Saved entries

# # #

-- ==== Sys2Proof/Machine/Claims.lean ====
section
/-! DEFINITION. CLAIM, RELEASE and CLOSE (chapters 3 and 5). -/

namespace Sys2Proof.Machine

/-- The source that a request names in payload byte 0; the decoding checks have put it in 1..56 (R157). -/
def Frame.src (f : Frame) : Src := (Src.ofNum (f.byte 0).toNat).getD 0

/-- The source and mark as the request named them (R106). -/
def Frame.pair (f : Frame) : List Byte := [f.byte 0] ++ le16 f.mark

/-- The notice that a request names by source and mark (R55). -/
def State.named (s : State) (f : Frame) : Option Notice :=
  match s.notice f.src with
  | some n => if n.mark = f.mark then some n else none
  | none => none

/-- Steps 1 to 4 of R103: the notice becomes CLAIMED by p, every offer ends, the other ports of the offer set are told
TAKEN, and every reference leaves. -/
def State.makeClaim (s : State) (p : Port) (i : Src) (n : Notice) : State :=
  let s := s.setNotice i
    (some { n with state := .claimed p, offers := PortSet.empty, offerTimers := PerPort.all none })
  let s := Port.all.foldl (fun t q =>
    if q ≠ p ∧ n.offers.has q then t.withdraw q ⟨i, n.mark, .taken⟩ else t) s
  s.removeRefs i

/-- The service timer that a claim under a limit starts, none for limit 0 (R122). -/
def serviceTimerOf (limit : BitVec 16) : Option Nat := if limit = 0 then none else some limit.toNat

/-- A CLAIM that finds the notice offered to p, by the close mode of the class (R103, R61). -/
def State.claimOffered (s : State) (p : Port) (f : Frame) (n : Notice) : State :=
  let i := f.src
  let c := s.clsCfg n.cls
  let t := s.makeClaim p i n
  match c.closeMode with
  | .manual =>
    let t := t.modNotice i (fun m => { m with serviceTimer := serviceTimerOf c.serviceLimit })
    t.respond p (f.answer .ok (f.pair ++ le16 n.conds))
  | .auto =>
    let t := t.closeNotice i n n.conds
    (t.respond p (f.answer .okAutoclosed (f.pair ++ le16 n.conds))).arbiter

/-- CLAIM decided at the notice table (R101, R104 to R106). -/
def State.decideClaim (s : State) (p : Port) (f : Frame) : State :=
  match s.named f with
  | none => s.respond p (f.answer .tooLate f.pair)
  | some n =>
    match n.state with
    | .claimed q =>
      if q = p then s.respond p (f.answer .ok (f.pair ++ le16 n.conds))
      else s.respond p (f.answer .taken (f.pair ++ [byteOf q.index]))
    | .waiting => if n.offers.has p then s.claimOffered p f n else s.respond p (f.answer .notOffered f.pair)
    | .stranded => s.respond p (f.answer .notOffered f.pair)

/-- CLAIM (R101). -/
def execClaim (p : Port) (s : State) : Host.Outcome State Fault Refusal :=
  .next (s.execKind p .claim (fun _ => true) (fun f t => t.decideClaim p f))

/-- RELEASE decided at the notice table (R109, R110). -/
def State.decideRelease (s : State) (p : Port) (f : Frame) : State :=
  match s.named f with
  | none => s.respond p (f.answer .tooLate f.pair)
  | some n =>
    if n.state = .claimed p then
      let t := s.setNotice f.src
        (some { n with state := .waiting, tried := n.tried.insert p, serviceTimer := none })
      (t.respond p (f.answer .ok f.pair)).walk f.src
    else s.respond p (f.answer .notOwner f.pair)

/-- RELEASE (R110). -/
def execRelease (p : Port) (s : State) : Host.Outcome State Fault Refusal :=
  .next (s.execKind p .release (fun _ => true) (fun f t => t.decideRelease p f))

/-- CLOSE decided at the notice table (R57, R58). -/
def State.decideClose (s : State) (p : Port) (f : Frame) : State :=
  match s.named f with
  | none => s.respond p (f.answer .tooLate f.pair)
  | some n =>
    if n.state = .claimed p then
      ((s.closeNotice f.src n (f.clearSet &&& n.conds)).respond p (f.answer .ok f.pair)).arbiter
    else s.respond p (f.answer .notOwner f.pair)

/-- CLOSE (R57). -/
def execClose (p : Port) (s : State) : Host.Outcome State Fault Refusal :=
  .next (s.execKind p .close (fun _ => true) (fun f t => t.decideClose p f))

end Sys2Proof.Machine
end

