/-! ### Master links (chapter 7) -/

/-- LINK_CHARACTER: the characters of a request frame of at most 16 payload bytes, received one after the other between
frames, put exactly that frame at the tail of the request queue while it holds fewer than 4, and count an overrun, with
LOST and LINK_FAULT, while it holds 4; the receiver is between frames again (R130, R132, R134, R136, R138). A character
is 11 bit times long: the start bit at space, the data bits from the least significant on, the parity bit and the stop
bit; all space says that the 11 bits are at space. The part sends each byte of a frame with odd parity and the stop bit
at mark, one character after the other, and its line is at mark after the frame and while it has none (R130). -/
def Obligations.GoodFramesJoinTheRequestQueue : Prop :=
  (∀ c : LinkChar, (charLine c = [false, c.data.getLsbD 0, c.data.getLsbD 1, c.data.getLsbD 2, c.data.getLsbD 3,
      c.data.getLsbD 4, c.data.getLsbD 5, c.data.getLsbD 6, c.data.getLsbD 7, c.parity, c.stop]) ∧
    (allSpace c = true ↔ charLine c = List.replicate 11 false)) ∧
  (∀ b : Byte, (goodChar b).data = b ∧ (goodChar b).stop = true ∧
    ((charLine (goodChar b)).take 10).count true % 2 = 1) ∧
  (∀ (f : TxFrame) (k j : Nat) (b : Byte), f.bytes[k]? = some b → j < 11 →
    (Transmitter.sending f).level (11 * k + j) = (charLine (goodChar b))[j]?) ∧
  (∀ (f : TxFrame) (n : Nat), 11 * f.bytes.length ≤ n → (Transmitter.sending f).level n = some true) ∧
  (∀ n, Transmitter.idle.level n = some true) ∧
  [LinkRate.r38400, .r115200, .r460800, .r921600].map LinkRate.charTime = [2865, 955, 239, 119] ∧
  ∀ (s : State) (p : Port) (f : Frame), s.stage ≠ .booting → (s.eng p).state ≠ .disabled →
    (s.eng p).rx = .receiving [] false → f.payload.length ≤ 16 →
    ((s.eng p).requests.length < 4 →
      runs ((Frame.bytes f).map (fun b => .linkCharacter p (goodChar b))) s =
        some (s.setEng p { s.eng p with requests := (s.eng p).requests ++ [f] })) ∧
    (4 ≤ (s.eng p).requests.length →
      runs ((Frame.bytes f).map (fun b => .linkCharacter p (goodChar b))) s =
        some (((s.setEng p { s.eng p with
          lost := true
          errors := { (s.eng p).errors with
            overrun := if (s.eng p).errors.overrun < 255 then (s.eng p).errors.overrun + 1
              else (s.eng p).errors.overrun } }).setLatched p (s.latched p ||| 0x80)).setSignalled p
                (s.signalled p &&& 0x7F)))

/-- LINK_CHARACTER, FRAME_IDLE_TIMEOUT and LINE_RETURN_TO_MARK, the failures of R135: a character with a stop bit at
space counts as framing whatever its parity, one with even parity as parity, a LEN above 16 as framing, a CHECK that
differs as check, the idle gap inside a frame and the end of a held all-space character as framing. Each discards the
frame, sets LOST, latches LINK_FAULT and puts the receiver in HUNT. LINK_CHARACTER and HUNT_END: in HUNT, in BOOTING and
at a DISABLED port a character changes nothing; HUNT ends with a receiver between frames; an all-space character is held
unjudged; an error count at 255 stays (R133, R130, R137, R139). -/
def Obligations.ReceiverJudgesCharacters : Prop :=
  (∀ (s : State) (p : Port) (chars : List Byte) (c : Instr) (errors : ErrorCounts), s.stage ≠ .booting →
     (s.eng p).state ≠ .disabled →
     ((∃ ch : LinkChar, c = .linkCharacter p ch ∧ (s.eng p).rx = .receiving chars false ∧ ch.stop = false ∧
         (ch.data ≠ 0 ∨ ch.parity = true) ∧
         errors = { (s.eng p).errors with framing := countUp (s.eng p).errors.framing }) ∨
       (∃ ch : LinkChar, c = .linkCharacter p ch ∧ (s.eng p).rx = .receiving chars false ∧ ch.stop = true ∧
         oddParity ch = false ∧
         errors = { (s.eng p).errors with parity := countUp (s.eng p).errors.parity }) ∨
       (∃ len : Byte, c = .linkCharacter p (goodChar len) ∧ (s.eng p).rx = .receiving chars false ∧
         chars.length = 1 ∧ 16 < len.toNat ∧
         errors = { (s.eng p).errors with framing := countUp (s.eng p).errors.framing }) ∨
       (∃ (f : Frame) (check : Byte), c = .linkCharacter p (goodChar check) ∧
         (s.eng p).rx = .receiving chars false ∧ chars = f.head :: byteOf f.payload.length :: f.payload ∧
         f.payload.length ≤ 16 ∧ check ≠ crc8 chars ∧
         errors = { (s.eng p).errors with check := countUp (s.eng p).errors.check }) ∨
       (c = .frameIdleTimeout p ∧ (s.eng p).rx = .receiving chars false ∧ chars ≠ [] ∧
         errors = { (s.eng p).errors with framing := countUp (s.eng p).errors.framing }) ∨
       (c = .lineReturnToMark p ∧ (s.eng p).rx = .receiving chars true ∧
         errors = { (s.eng p).errors with framing := countUp (s.eng p).errors.framing })) →
     exec c s = .next
       (((s.setEng p { s.eng p with rx := .hunt, lost := true, errors := errors }).setLatched p
         (s.latched p ||| 0x80)).setSignalled p (s.signalled p &&& 0x7F))) ∧
  ((∀ (s : State) (p : Port) (c : LinkChar),
     (s.stage = .booting ∨ (s.eng p).state = .disabled ∨ (s.eng p).rx = .hunt) →
       exec (.linkCharacter p c) s = .next s) ∧
   (∀ (s : State) (p : Port), s.stage ≠ .booting → (s.eng p).state ≠ .disabled → (s.eng p).rx = .hunt →
     exec (.huntEnd p) s = .next (s.setEng p { s.eng p with rx := .receiving [] false })) ∧
   (∀ (s : State) (p : Port) (chars : List Byte), s.stage ≠ .booting → (s.eng p).state ≠ .disabled →
     (s.eng p).rx = .receiving chars false →
     exec (.linkCharacter p ⟨0, false, false⟩) s =
       .next (s.setEng p { s.eng p with rx := .receiving chars true })) ∧
   countUp 255 = 255 ∧ ∀ n, n < 255 → countUp n = n + 1)
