/-- The references of a SHARED walk: one at every port of the list that is eligible before it. -/
theorem foldl_giveRef (i : Src) (n : Notice) (l : List Port) : ∀ (s : State) (m : Notice), s.notice i = some m →
    let t := l.foldl (fun t p => if t.eligible i n p then t.giveRef i p else t) s
    (∀ p, i ∈ t.queue p ↔ i ∈ s.queue p ∨ (p ∈ l ∧ s.eligible i n p = true)) ∧
      t.notice i = some (if l.any (s.eligible i n) then { m with state := .waiting } else m) := by
  induction l with
  | nil => intro s m h; simpa using h
  | cons p l ih =>
    intro s m h
    simp only [List.foldl_cons]
    by_cases he : s.eligible i n p = true
    · rw [if_pos he]
      obtain ⟨hq, hn⟩ := ih (s.giveRef i p) _ (giveRef_notice h p)
      have hmem : i ∈ (s.giveRef i p).queue p := by rw [giveRef_queue, if_pos rfl]; simp
      have hsame (q : Port) (hpq : p ≠ q) : (s.giveRef i p).queue q = s.queue q := by
        rw [giveRef_queue, if_neg hpq]
      refine ⟨fun q => ?_, ?_⟩
      · rw [hq q]
        by_cases hpq : p = q
        · subst hpq; simp [hmem, he]
        · rw [eligible_congr (giveRef_offNotices s i p) (hsame q hpq), hsame q hpq]
          simp [Ne.symm hpq]
      · rw [hn]
        simp [he]
    · rw [if_neg he]
      obtain ⟨hq, hn⟩ := ih s m h
      refine ⟨fun q => ?_, ?_⟩
      · rw [hq q]
        by_cases hpq : p = q
        · subst hpq; simp [he]
        · simp [Ne.symm hpq]
      · rw [hn]
        simp [he]

/-- What a walk of a WAITING notice with no reference and no offer leaves (R83 to R87). -/
theorem walk_walked {s : State} {i : Src} {n : Notice} (h : s.notice i = some n) (hw : n.state = .waiting)
    (hb : s.hasPlace i = false) :
    ∃ m, (s.walk i).notice i = some m ∧ m = { n with state := m.state, tried := m.tried } ∧
      Walked s (s.walk i) i n.tried (fun p => (s.queue p).length) m := by
  have hbare : ¬ ((∃ p, i ∈ s.queue p) ∨ ∃ n p, s.notice i = some n ∧ n.offers.has p = true) := by
    rw [← hasPlace_iff, hb]; decide
  push Not at hbare
  obtain ⟨hq, ho⟩ := hbare
  have ho' : ∀ p, n.offers.has p = false := fun p => by simpa using ho n p h
  have het : s.eligible i n = s.takes n.cls n.tried (fun q => (s.queue q).length) :=
    funext fun p => eligible_eq_takes (hq p) (ho' p)
  have hplace : (∀ p, i ∈ (s.placeRefs i n).queue p ↔
        (n.mode = .shared ∧ p ∈ (s.cfg i).route.ports ∧ s.eligible i n p = true) ∨
        (n.mode = .directed ∧ (s.cfg i).route.ports.find? (s.eligible i n) = some p)) ∧
      (s.placeRefs i n).notice i = some n := by
    have hself : ({ n with state := .waiting } : Notice) = n := by rw [← hw]
    unfold State.placeRefs
    cases hm : n.mode with
    | directed =>
      dsimp only
      cases hf : (s.cfg i).route.ports.find? (s.eligible i n) with
      | none => simpa [hq] using h
      | some r =>
        dsimp only
        refine ⟨fun p => ?_, by rw [giveRef_notice h, hself]⟩
        rw [giveRef_queue]
        by_cases hrp : r = p
        · subst hrp; simp
        · rw [if_neg hrp]; simp [hq, hrp]
    | shared =>
      obtain ⟨h1, h2⟩ := foldl_giveRef i n (s.cfg i).route.ports s n h
      rw [hself, ite_self] at h2
      exact ⟨fun p => by rw [h1 p]; simp [hq], h2⟩
  obtain ⟨hpq, hpn⟩ := hplace
  have hsome : (s.placeRefs i n).hasPlace i = true ↔ ∃ p ∈ (s.cfg i).route.ports, s.eligible i n p = true := by
    rw [hasPlace_iff]
    constructor
    · rintro (⟨p, hp⟩ | ⟨m, p, hm, hp⟩)
      · rcases (hpq p).mp hp with ⟨_, h1, h2⟩ | ⟨_, h1⟩
        · exact ⟨p, h1, h2⟩
        · exact ⟨p, List.mem_of_find?_eq_some h1, List.find?_some h1⟩
      · rw [hpn] at hm; cases hm; rw [ho' p] at hp; cases hp
    · rintro ⟨p, h1, h2⟩
      left
      cases hm : n.mode with
      | shared => exact ⟨p, (hpq p).mpr (.inl ⟨hm, h1, h2⟩)⟩
      | directed =>
        cases hf : (s.cfg i).route.ports.find? (s.eligible i n) with
        | none => exact absurd h2 (by simpa using List.find?_eq_none.mp hf p h1)
        | some r => exact ⟨r, (hpq r).mpr (.inr ⟨hm, hf⟩)⟩
  have hwalk : s.walk i = if (s.placeRefs i n).hasPlace i then s.placeRefs i n else (s.placeRefs i n).strand i := by
    unfold State.walk
    rw [h]
    simp [hw]
  rw [hwalk]
  by_cases hs : (s.placeRefs i n).hasPlace i = true
  · rw [if_pos hs]
    refine ⟨n, hpn, rfl, fun hnone => ?_, fun _ => ⟨hw, rfl, fun hm p => ?_, fun hm p => ?_⟩⟩
    · obtain ⟨p, h1, h2⟩ := hsome.mp hs
      rw [het, hnone p h1] at h2; cases h2
    · rw [hpq p, ho' p, ← het]; simp [hm]
    · rw [hpq p, ho' p, ← het]; simp [hm]
  · rw [if_neg hs]
    have hno := mt hsome.mpr hs
    refine ⟨{ n with state := .stranded, tried := PortSet.empty }, ?_, rfl,
      fun _ => ⟨rfl, rfl, ?_, fun p => ⟨?_, ho' p⟩⟩, fun hex => absurd hex (by rw [← het]; exact hno)⟩
    · exact modNotice_some hpn _
    · show i ∈ insertByKey _ i _
      simp
    · have : ((s.placeRefs i n).strand i).queue p = (s.placeRefs i n).queue p := modNotice_queue _ _ _ _
      rw [this, hpq p]
      rintro (⟨_, h1, h2⟩ | ⟨_, h1⟩)
      · exact hno ⟨p, h1, h2⟩
      · exact hno ⟨p, List.mem_of_find?_eq_some h1, List.find?_some h1⟩

/-- No notice comes to a port of the same state. -/
theorem newcomers_self (s : State) (i : Src) (p : Port) : newcomers s s i p = 0 := by
  unfold newcomers
  rw [List.length_eq_zero_iff, List.filter_eq_nil_iff]
  intro j _
  cases s.placedAt j p <;> simp

/-! ### Detaches, the signalled set and the entry layouts -/

/-- The detach of a port that held nothing hands nothing back. -/
theorem handedBack_of_holdsNothing {s t : State} {p : Port} (h : HoldsNothing s p) (hn : t.notices = s.notices) :
    HandedBack s t p where
  waiting i n hi _ hp := by
    rcases hp with hp | hp
    · rw [h.offers i n hi] at hp; cases hp
    · rw [h.queue] at hp; cases hp
  claimed i n hi hc := absurd hc (h.claims i n hi)
  kept _ i _ _ := by unfold State.notice; rw [hn]
  pass hq := absurd h.queue hq

/-- The signalled set of a frame that begins (R170). -/
theorem signalSet_eq (s : State) (p : Port) : s.signalSet p =
    if (s.portCfg p).autoClear = true ∧ (s.eFlag p = true ∨ s.wFlag p = true) then
      s.latched p &&& ((s.portCfg p).eMap ||| (s.portCfg p).wMap)
    else 0 := by
  unfold State.signalSet
  simp

theorem portCode_eq (o : Option Port) :
    portCode o = match o with | some .A => 0 | some .B => 1 | some .C => 2 | none => 3 := by
  rcases o with _ | _ | _ | _ <;> rfl

/-- The bytes of a SOURCE content (R146). -/
theorem encodeSource_eq (c : SourceCfg) : encodeSource c =
    [byteOf ((if c.enabled then 1 else 0) + (match c.mode with | .directed => 0 | .shared => 2) +
        (match c.polarity with | .activeLow => 0 | .activeHigh => 4) + 8 * c.cls.val),
      byteOf ((match c.route.primary with | .A => 0 | .B => 1 | .C => 2) +
        4 * (match c.route.fallback1 with | some .A => 0 | some .B => 1 | some .C => 2 | none => 3) +
        16 * (match c.route.fallback2 with | some .A => 0 | some .B => 1 | some .C => 2 | none => 3))] ++
      le16 c.mask ++ [c.tag] := by
  unfold encodeSource boolNat
  rw [portCode_eq, portCode_eq]
  cases c.enabled <;> cases c.mode <;> cases c.polarity <;> cases c.route.primary <;> rfl

/-- The bytes of a CLASS content (R146). -/
theorem encodeClass_eq (c : ClassCfg) :
    encodeClass c = (match c.closeMode with | .manual => (0 : Byte) | .auto => 1) :: le16 c.serviceLimit := by
  unfold encodeClass
  cases c.closeMode <;> rfl

/-- The bytes of a PORT content (R146). -/
theorem encodePort_eq (c : PortCfg) : encodePort c =
    byteOf ((if c.enabled then 1 else 0) + (if c.autoClear then 2 else 0) +
        (match c.rate with | .r38400 => 0 | .r115200 => 4 | .r460800 => 8 | .r921600 => 12)) ::
      (le16 c.offerLimit ++ [c.backlog, c.classFilter, c.eMap, c.wMap]) := by
  unfold encodePort boolNat
  cases c.enabled <;> cases c.autoClear <;> cases c.rate <;> rfl

/-- The bytes of a DEVICE content (R146). -/
theorem encodeDevice_eq (c : DeviceCfg) : encodeDevice c =
    [(match c.rate with | .k62_5 => (0 : Byte) | .k125 => 1 | .k250 => 2 | .k500 => 3), c.window, c.filterCount] := by
  unfold encodeDevice
  cases c.rate <;> rfl

/-! ### Link rates and merges -/

/-- A link rate that waits for nothing takes effect at a transmitter that is between frames (R131). -/
theorem applyRate_due {s : State} {p : Port} {r : LinkRate} (h : (s.eng p).ratePending = some ⟨r, 0⟩)
    (ht : (s.eng p).tx = .idle) :
    s.applyRate p = s.setEng p { s.eng p with rate := r, ratePending := none, rx := .hunt } := by
  unfold State.applyRate
  simp only [h, ht, if_true]

/-- No link rate takes effect while a frame is in transmission. -/
theorem applyRate_busy {s : State} {p : Port} (ht : (s.eng p).tx ≠ .idle) : s.applyRate p = s := by
  unfold State.applyRate
  dsimp only
  split
  · rw [if_neg ht]
  · rfl

@[simp] theorem releaseRate_some (x : PendingRate) : releaseRate (some x) = some ⟨x.rate, 0⟩ := rfl

/-- What a change of link rate leaves pending (R131, log 16). -/
theorem pendRate_some {s : State} {q : Port} {x : PendingRate} (h : (s.eng q).ratePending = some x) (rate : LinkRate)
    (own : Bool) : s.pendRate q rate own =
      s.setEng q { s.eng q with ratePending := some ⟨rate, max x.after ((s.eng q).owedAfterWrite own)⟩ } := by
  unfold State.pendRate
  simp only [h]

theorem pendRate_none {s : State} {q : Port} (h : (s.eng q).ratePending = none) (rate : LinkRate) (own : Bool) :
    s.pendRate q rate own =
      s.setEng q { s.eng q with ratePending := some ⟨rate, (s.eng q).owedAfterWrite own⟩ } := by
  unfold State.pendRate
  simp only [h]

/-- The check that a merge makes (R12). -/
theorem mergeable_iff (n : Notice) : n.mergeable = true ↔ n.merges := by
  unfold Notice.mergeable Notice.merges
  cases n.state <;> simp

end Sys2Proof.Machine
end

# # #

§ PROBLEM TO WORK ON:
Out of the entries above, write out only the lines between the line holding "(t.respond p (f.answer .okAutoclosed" and the line holding "CLAIM (R101). -/", inclusive, each exactly as given.

§ SOLUTION:
    (t.respond p (f.answer .okAutoclosed (f.pair ++ le16 n.conds))).arbiter

/-- CLAIM decided at the notice table (R101, R104 to R106). -/
def State.decideClaim (s : State) (p : Port) (f : Frame) : State :=
  match s.named f with
  | none => s.respond p (f.answer .tooLate f.pair)
  | some n =>
    match n.state with
    | .claimed q =>
      if q = p then s.respond p (f.answer .ok (f.pair ++ le16 n.conds))
      else s.respond p (f.answer .taken (f.pair ++ [byteOf q.index]))
    | .waiting => if n.offers.has p then s.claimOffered p f n else s.respond p (f.answer .notOffered f.pair)
    | .stranded => s.respond p (f.answer .notOffered f.pair)

/-- CLAIM (R101). -/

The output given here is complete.